* **Exercise prompt**:
Would you please copy each line below that includes the string "reads"?

### Data to use

-- ==== Sys2Proof/Laws/Table.lean ====
section
/-! SUPPORT. The laws of the Entitlement Table's list of occupied slots: what a slot reads after a write, that a write leaves
every other slot alone, that every write keeps the canonical form, and what a lookup answers. -/

namespace Sys2Proof.Machine

/-! ## Read after write -/

theorem slotIn_putIn (n m : Nat) (r : Record) (xs : List (Nat × Record)) :
    slotIn m (putIn n r xs) = if m = n then some r else slotIn m xs := by
  induction xs with
  | nil => simp [putIn, slotIn, eq_comm]
  | cons x xs ih =>
    obtain ⟨k, q⟩ := x
    simp only [putIn]
    split
    · simp only [slotIn, eq_comm]
    · split
      · next h => subst h; simp only [slotIn]; split <;> simp_all [eq_comm]
      · next h1 h2 =>
        simp only [slotIn, ih]
        split
        · next h => subst h; simp [Ne.symm h2]
        · rfl

theorem slotIn_freeIn (n m : Nat) (xs : List (Nat × Record)) :
    slotIn m (freeIn n xs) = if m = n then none else slotIn m xs := by
  induction xs with
  | nil => simp [freeIn, slotIn]
  | cons x xs ih =>
    obtain ⟨k, q⟩ := x
    simp only [freeIn] at ih
    by_cases h : k = n
    · subst h
      simp only [freeIn, slotIn, ne_eq, not_true_eq_false, decide_false, List.filter_cons_of_neg, Bool.false_eq_true,
        not_false_eq_true, ih]
      by_cases e : k = m <;> simp [e]
    · simp only [freeIn, slotIn, ne_eq, h, not_false_eq_true, decide_true, List.filter_cons_of_pos, ih]
      by_cases e : k = m
      · subst e; simp [h]
      · simp [e]

@[simp] theorem Table.slotAt_put (t : Table) (n m : Nat) (r : Record) :
    (t.put n r).slotAt m = if m = n then some r else t.slotAt m := slotIn_putIn n m r t.slots

@[simp] theorem Table.slotAt_free (t : Table) (n m : Nat) :
    (t.free n).slotAt m = if m = n then none else t.slotAt m := slotIn_freeIn n m t.slots

/-! ## The canonical form -/

theorem mem_putIn {n : Nat} {r : Record} {xs : List (Nat × Record)} {x : Nat × Record} (h : x ∈ putIn n r xs) :
    x = (n, r) ∨ x ∈ xs := by
  induction xs with
  | nil => simpa [putIn] using h
  | cons y ys ih =>
    obtain ⟨k, q⟩ := y
    simp only [putIn] at h
    split at h
    · simpa using h
    · split at h
      · rcases List.mem_cons.1 h with e | e
        · exact .inl e
        · exact .inr (List.mem_cons_of_mem _ e)
      · rcases List.mem_cons.1 h with e | e
        · exact .inr (e ▸ List.mem_cons_self ..)
        · exact (ih e).imp id (List.mem_cons_of_mem _)

/-- Writing a slot keeps the slot numbers strictly rising. -/
theorem Table.put_sorted {t : Table} (n : Nat) (r : Record) (h : t.sorted) : (t.put n r).sorted := by
  suffices ∀ xs : List (Nat × Record), (xs.map (·.1)).Pairwise (· < ·) → ((putIn n r xs).map (·.1)).Pairwise (· < ·) from
    this _ h
  intro xs
  induction xs with
  | nil => intro _; simp [putIn]
  | cons y ys ih =>
    obtain ⟨k, q⟩ := y
    intro hs
    simp only [List.map_cons, List.pairwise_cons, List.mem_map, forall_exists_index, and_imp] at hs
    obtain ⟨h1, h2⟩ := hs
    simp only [putIn]
    split
    · next hk =>
      simp only [List.map_cons, List.pairwise_cons, List.mem_cons, List.mem_map, forall_eq_or_imp, forall_exists_index, and_imp]
      exact ⟨⟨hk, fun a x hx e => lt_trans hk (h1 a x hx e)⟩, h1, h2⟩
    · split
      · next hk =>
        subst hk
        simp only [List.map_cons, List.pairwise_cons, List.mem_map, forall_exists_index, and_imp]
        exact ⟨h1, h2⟩
      · next hk1 hk2 =>
        simp only [List.map_cons, List.pairwise_cons, List.mem_map, forall_exists_index, and_imp]
        refine ⟨fun a x hx e => ?_, ih h2⟩
        rcases mem_putIn hx with e' | e'
        · rw [← e, e']; simp only; omega
        · exact h1 a x e' e

/-- Freeing a slot keeps the slot numbers strictly rising. -/
theorem Table.free_sorted {t : Table} (n : Nat) (h : t.sorted) : (t.free n).sorted :=
  List.Pairwise.sublist (List.Sublist.map _ List.filter_sublist) h

/-- In the canonical form a slot reads the record that the list gives it. -/
theorem Table.slotAt_eq_some_iff {t : Table} (h : t.sorted) (n : Nat) (r : Record) : t.slotAt n = some r ↔ (n, r) ∈ t.slots := by
  suffices ∀ xs : List (Nat × Record), (xs.map (·.1)).Pairwise (· < ·) → (slotIn n xs = some r ↔ (n, r) ∈ xs) from this _ h
  intro xs
  induction xs with
  | nil => simp [slotIn]
  | cons x xs ih =>
    obtain ⟨k, p⟩ := x
    intro hs
    simp only [List.map_cons, List.pairwise_cons] at hs
    simp only [slotIn]
    split
    · next e =>
      subst e
      simp only [Option.some.injEq, List.mem_cons, Prod.mk.injEq, true_and]
      constructor
      · exact fun e => .inl e.symm
      · rintro (e | e)
        · exact e.symm
        · have := hs.1 k (List.mem_map.2 ⟨_, e, rfl⟩); omega
    · next e => rw [ih hs.2]; simp [List.mem_cons, Ne.symm e]

/-! ## Lookup -/

/-- A record that a lookup finds stands in the slot answered, has the key, and the slot is in the probe sequence; no sweep
runs. -/
theorem Table.lookup_some {t : Table} {k : Key} {n : Nat} {r : Record} (h : t.lookup k = some (n, r)) :
    t.slotAt n = some r ∧ r.key = k ∧ n ∈ t.probeSlots k ∧ t.sweeping = false := by
  unfold Table.lookup at h
  split at h
  · cases h
  · next hs =>
    obtain ⟨m, hm, hx⟩ := List.exists_of_findSome?_eq_some h
    split at hx
    · next q hq =>
      split at hx
      · next hk => cases hx; exact ⟨hq, hk, hm, by simpa using hs⟩
      · cases hx
    · cases hx

end Sys2Proof.Machine
end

######

* **Exercise answer**:
/-! SUPPORT. The laws of the Entitlement Table's list of occupied slots: what a slot reads after a write, that a write leaves
/-- In the canonical form a slot reads the record that the list gives it. -/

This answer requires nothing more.